The rationale for the drawdown, says Maj. Ali Spry, the Guards' intelligence officer, is that the remaining work to be done in Bosnia – whether it's finding illegal weapons or helping hunt down PIFWCs (military-speak for Persons Indicted For War Crimes) – now requires a good local police force, rather than the brute force of the military.
"For going after the PIFWC support network, you need financial experts and bank experts – you don't need 300 hairy Welshmen kicking in doors," he says.
The European Union (EU), which took over peacekeeping here from NATO in 2004, decided last month to reduce its troop presence from around 6,000 to 2,500. Britain is pulling out 530 total, 350 of whom are from the Welsh Guards. Germany has announced it will follow Britain's lead, withdrawing its troops from Bosnia as well. In addition, the last US soldiers stationed here left this past winter.
The civilian side of post-war reconstruction, however, is far from finished. While the eventual goal may be membership in the 27-nation EU, reforming the country's fractured police forces and changing the country's constitution must come first.
These sensitive reforms strike at the heart of the debate over what type of country Bosnia should be – the very reason war broke out here in 1992.
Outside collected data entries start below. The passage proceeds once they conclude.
-- ==== Sys2Proof/Tests/Slice0.lean ====
section
/-! SUPPORT. The model's own tests. Expected values are those of spec/95_test_vectors.md (each test names its vector) or
are written out from the rule it names; the configuration is the test instance of D18 unless a test says otherwise. The
last part gives each statement with hypotheses a concrete case that meets them. -/

namespace Sys2Proof.Tests

open Sys2Proof Sys2Proof.Machine

/-! ### Helpers -/

/-- The test machine after reset, but for its buffer and the coming port values. -/
def st (cand : List Byte) (ps : List PortIn) : State := { State.resetWith Config.test ps with cand := cand }

/-- A byte offered with a timestamp. -/
def off (b : Byte) (now : Nat) : PortIn := { rst := false, inValid := true, inData := b, now := now }

/-- An edge without a byte. -/
def idle : PortIn := { rst := false, inValid := false, inData := 0, now := 0 }

/-- A reset edge that also offers a byte. -/
def rstOff (b : Byte) : PortIn := { rst := true, inValid := true, inData := b, now := 0 }

/-- The next state, if there is one. -/
def nextOf : Outcome → Option State
  | .next t => some t
  | .fault _ => none
  | .refused _ => none

/-- The check that refused a configuration, if one did. -/
def refusedBy : Except ConfigCheck Config → Option ConfigCheck
  | .ok _ => none
  | .error c => some c

/-- What the decoder reads under the test configuration. -/
def dec (slot : Slot) (bytes : List Byte) : Option Instr := (decode Config.test slot bytes).toOption

/-- 22 bytes: a header and one byte repeated. -/
def hdrFrame (h1 h2 fill : Byte) : Frame := h1 :: h2 :: List.replicate 20 fill

/-- The frame of V-SRC-6 (Scenario A). -/
def scenarioA : Frame :=
  [0xAA, 0x55, 0x00, 0x00, 0x00, 0x00, 0x5B, 0x06, 0x3F, 0x3F, 0x00, 0x01, 0x04, 0x00, 0x00, 0x00, 0x00, 0x00, 0x00,
    0x00, 0x00, 0x00]

/-! ### Ill-formed terms are refused -/

theorem test_wf_frame_len : refusedBy (Config.ofData { ConfigData.stated OpenParams.test with frameLen := 9 }) =
    some .wfFrameLen := by decide

/-- V-SYNC-OVF-3. -/
theorem test_wf_max_buf : refusedBy (Config.ofData { ConfigData.stated OpenParams.test with maxBuf := 22 }) =
    some .wfMaxBuf := by decide

/-- V-SYNC-OVF-2. -/
theorem test_max_buf_23_accepted : refusedBy (Config.ofData { ConfigData.stated OpenParams.test with maxBuf := 23 }) =
    none := by decide

theorem test_wf_digit_off :
    refusedBy (Config.ofData { ConfigData.stated OpenParams.test with digitOff := #v[9, 8, 7, 22] }) =
      some .wfDigitOff := by decide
And the discussion coincides with the prospect that the nearby UN-run province of Kosovo may receive some type of independence from Serbia.
As that possibility began looking more likely with the release of UN envoy Martti Ahtisaari's recommendations last month, the international community decided several weeks ago to keep the doors open on Bosnia's head civilian office, the Office of the High Representative (OHR), until June 2008.